TASK DESCRIPTION: List each line of the data that holds the string "unfold", please.

Dataset excerpts
-- ==== Sys2Proof/Laws/KeptTick.lean ====
section
/-! SUPPORT. The definitions of Machine/Tick.lean keep (Laws/Kept.lean). -/

namespace Sys2Proof.Machine

open Sys2Proof

theorem kept_timeOn {σ : State} (s : State)  (h : Kept σ s) : Kept σ (timeOn s) := by
  unfold timeOn
  try dsimp only
  repeat' (first
    | intro _
    | with_reducible assumption
    | refine Kept.of_eq (by with_reducible assumption) ?_
    | with_reducible apply Kept.ite
    | with_reducible apply Kept.ite1
    | with_reducible apply Kept.foldl
    | with_reducible apply Kept.foldl1
    | (fail_if_no_progress (with_reducible refine Kept.upd ?_ ?_ ?_ ?_ ?_; exact rfl; exact rfl; exact rfl; exact rfl))
    | (with_reducible refine Kept.filt rfl rfl rfl rfl ?_)
    | split
    | dsimp only)

theorem kept_trateOn {σ : State} (s : State)  (h : Kept σ s) : Kept σ (trateOn s) := by
  unfold trateOn
  try dsimp only
  repeat' (first
    | intro _
    | with_reducible assumption
    | refine Kept.of_eq (by with_reducible assumption) ?_
    | with_reducible apply Kept.ite
    | with_reducible apply Kept.ite1
    | with_reducible apply Kept.foldl
    | with_reducible apply Kept.foldl1
    | (fail_if_no_progress (with_reducible refine Kept.upd ?_ ?_ ?_ ?_ ?_; exact rfl; exact rfl; exact rfl; exact rfl))
    | (with_reducible refine Kept.filt rfl rfl rfl rfl ?_)
    | split
    | dsimp only)

theorem kept_workOn {σ : State} (s : State)  (h : Kept σ s) : Kept σ (workOn s) := by
  unfold workOn
  try dsimp only
  repeat' (first
    | intro _
    | with_reducible assumption
    | refine Kept.of_eq (by with_reducible assumption) ?_
    | with_reducible apply Kept.ite
    | with_reducible apply Kept.ite1
    | with_reducible apply Kept.foldl
    | with_reducible apply Kept.foldl1
    | (fail_if_no_progress (with_reducible refine Kept.upd ?_ ?_ ?_ ?_ ?_; exact rfl; exact rfl; exact rfl; exact rfl))
    | (with_reducible refine Kept.filt rfl rfl rfl rfl ?_)
    | split
    | dsimp only)

theorem kept_linksOnNs {σ : State} (s : State)  (h : Kept σ s) : Kept σ (linksOnNs s) := by
  unfold linksOnNs
  try dsimp only
  repeat' (first
    | intro _
    | with_reducible assumption
    | refine Kept.of_eq (by with_reducible assumption) ?_
    | with_reducible apply Kept.ite
    | with_reducible apply Kept.ite1
    | with_reducible apply Kept.foldl
    | with_reducible apply Kept.foldl1
    | (fail_if_no_progress (with_reducible refine Kept.upd ?_ ?_ ?_ ?_ ?_; exact rfl; exact rfl; exact rfl; exact rfl))
    | (with_reducible refine Kept.filt rfl rfl rfl rfl ?_)
    | split
    | dsimp only)

theorem kept_pumpAll {σ : State} (s : State)  (h : Kept σ s) : Kept σ (pumpAll s) := by
  unfold pumpAll
  try dsimp only
  repeat' (first
    | intro _
    | with_reducible assumption
    | refine Kept.of_eq (by with_reducible assumption) ?_
    | with_reducible apply Kept.ite
    | with_reducible apply Kept.ite1
    | with_reducible apply kept_pump
    | with_reducible apply Kept.foldl
    | with_reducible apply Kept.foldl1
    | (fail_if_no_progress (with_reducible refine Kept.upd ?_ ?_ ?_ ?_ ?_; exact rfl; exact rfl; exact rfl; exact rfl))
    | (with_reducible refine Kept.filt rfl rfl rfl rfl ?_)
    | split
    | dsimp only)

theorem kept_portOn {σ : State} (s : State)  (h : Kept σ s) : Kept σ (portOn s) := by
  unfold portOn
  try dsimp only
  repeat' (first
    | intro _
    | with_reducible assumption
    | refine Kept.of_eq (by with_reducible assumption) ?_
    | with_reducible apply Kept.ite
    | with_reducible apply Kept.ite1
    | with_reducible apply Kept.foldl
    | with_reducible apply Kept.foldl1
    | (fail_if_no_progress (with_reducible refine Kept.upd ?_ ?_ ?_ ?_ ?_; exact rfl; exact rfl; exact rfl; exact rfl))
    | (with_reducible refine Kept.filt rfl rfl rfl rfl ?_)
    | split
    | dsimp only)

theorem kept_powerOn {σ : State} (s : State)  (h : Kept σ s) : Kept σ (powerOn s) := by
  unfold powerOn
  try dsimp only
  repeat' (first
    | intro _
    | with_reducible assumption
    | refine Kept.of_eq (by with_reducible assumption) ?_
    | with_reducible apply Kept.ite
    | with_reducible apply Kept.ite1
    | with_reducible apply Kept.foldl
    | with_reducible apply Kept.foldl1
    | (fail_if_no_progress (with_reducible refine Kept.upd ?_ ?_ ?_ ?_ ?_; exact rfl; exact rfl; exact rfl; exact rfl))
    | (with_reducible refine Kept.filt rfl rfl rfl rfl ?_)
    | split
    | dsimp only)

theorem kept_restOn {σ : State} (s : State)  (h : Kept σ s) : Kept σ (restOn s) := by
  unfold restOn
  try dsimp only
  repeat' (first
    | intro _
    | with_reducible assumption
    | refine Kept.of_eq (by with_reducible assumption) ?_
    | with_reducible apply Kept.ite
    | with_reducible apply Kept.ite1
    | with_reducible apply Kept.foldl
    | with_reducible apply Kept.foldl1
    | (fail_if_no_progress (with_reducible refine Kept.upd ?_ ?_ ?_ ?_ ?_; exact rfl; exact rfl; exact rfl; exact rfl))
    | (with_reducible refine Kept.filt rfl rfl rfl rfl ?_)
    | split
    | dsimp only)

theorem kept_clocksOn {σ : State} (s : State)  (h : Kept σ s) : Kept σ (clocksOn s) := by
  unfold clocksOn
  try dsimp only
  repeat' (first
    | intro _
    | with_reducible assumption
    | refine Kept.of_eq (by with_reducible assumption) ?_
    | with_reducible apply Kept.ite
    | with_reducible apply Kept.ite1
    | with_reducible apply kept_timeOn
    | with_reducible apply kept_trateOn
    | with_reducible apply kept_workOn
    | with_reducible apply kept_linksOnNs
    | with_reducible apply kept_portOn
    | with_reducible apply kept_powerOn
    | with_reducible apply kept_restOn
    | with_reducible apply Kept.foldl
    | with_reducible apply Kept.foldl1
    | (fail_if_no_progress (with_reducible refine Kept.upd ?_ ?_ ?_ ?_ ?_; exact rfl; exact rfl; exact rfl; exact rfl))
    | (with_reducible refine Kept.filt rfl rfl rfl rfl ?_)
    | split
    | dsimp only)

theorem kept_upset {σ : State} (u : Upset) (s : State)  (h : Kept σ s) : Kept σ (upset u s) := by
  unfold upset
  try dsimp only
  repeat' (first
    | intro _
    | with_reducible assumption
    | refine Kept.of_eq (by with_reducible assumption) ?_
    | with_reducible apply Kept.ite
    | with_reducible apply Kept.ite1
    | with_reducible apply kept_modThl
    | with_reducible apply kept_modEng
    | with_reducible apply Kept.foldl
    | with_reducible apply Kept.foldl1
    | (fail_if_no_progress (with_reducible refine Kept.upd ?_ ?_ ?_ ?_ ?_; exact rfl; exact rfl; exact rfl; exact rfl))
    | (with_reducible refine Kept.filt rfl rfl rfl rfl ?_)
    | split
    | dsimp only)

theorem kept_offOn {σ : State} (s : State)  (h : Kept σ s) : Kept σ (offOn s) := by
  unfold offOn
  try dsimp only
  repeat' (first
    | intro _
    | with_reducible assumption
    | refine Kept.of_eq (by with_reducible assumption) ?_
    | with_reducible apply Kept.ite
    | with_reducible apply Kept.ite1
    | with_reducible apply kept_obeyOff
    | with_reducible apply Kept.foldl
    | with_reducible apply Kept.foldl1
    | (fail_if_no_progress (with_reducible refine Kept.upd ?_ ?_ ?_ ?_ ?_; exact rfl; exact rfl; exact rfl; exact rfl))
    | (with_reducible refine Kept.filt rfl rfl rfl rfl ?_)
    | split
    | dsimp only)

theorem kept_tick {σ : State} (s : State)  (h : Kept σ s) : Kept σ (tick s) := by
  unfold tick
  try dsimp only
  repeat' (first
    | intro _
    | with_reducible assumption
    | refine Kept.of_eq (by with_reducible assumption) ?_
    | with_reducible apply Kept.ite
    | with_reducible apply Kept.ite1
    | with_reducible apply kept_recovVerdict
    | with_reducible apply kept_pupBreak
    | with_reducible apply kept_pumpAll
    | with_reducible apply kept_clocksOn
    | with_reducible apply kept_upset
    | with_reducible apply kept_offOn
    | with_reducible apply Kept.foldl
    | with_reducible apply Kept.foldl1
    | (fail_if_no_progress (with_reducible refine Kept.upd ?_ ?_ ?_ ?_ ?_; exact rfl; exact rfl; exact rfl; exact rfl))
    | (with_reducible refine Kept.filt rfl rfl rfl rfl ?_)
    | split
    | dsimp only)

end Sys2Proof.Machine
end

OUTPUT FOR THIS TASK:
  unfold timeOn
  unfold trateOn
  unfold workOn
  unfold linksOnNs
  unfold pumpAll
  unfold portOn
  unfold powerOn
  unfold restOn
  unfold clocksOn
  unfold upset
  unfold offOn
  unfold tick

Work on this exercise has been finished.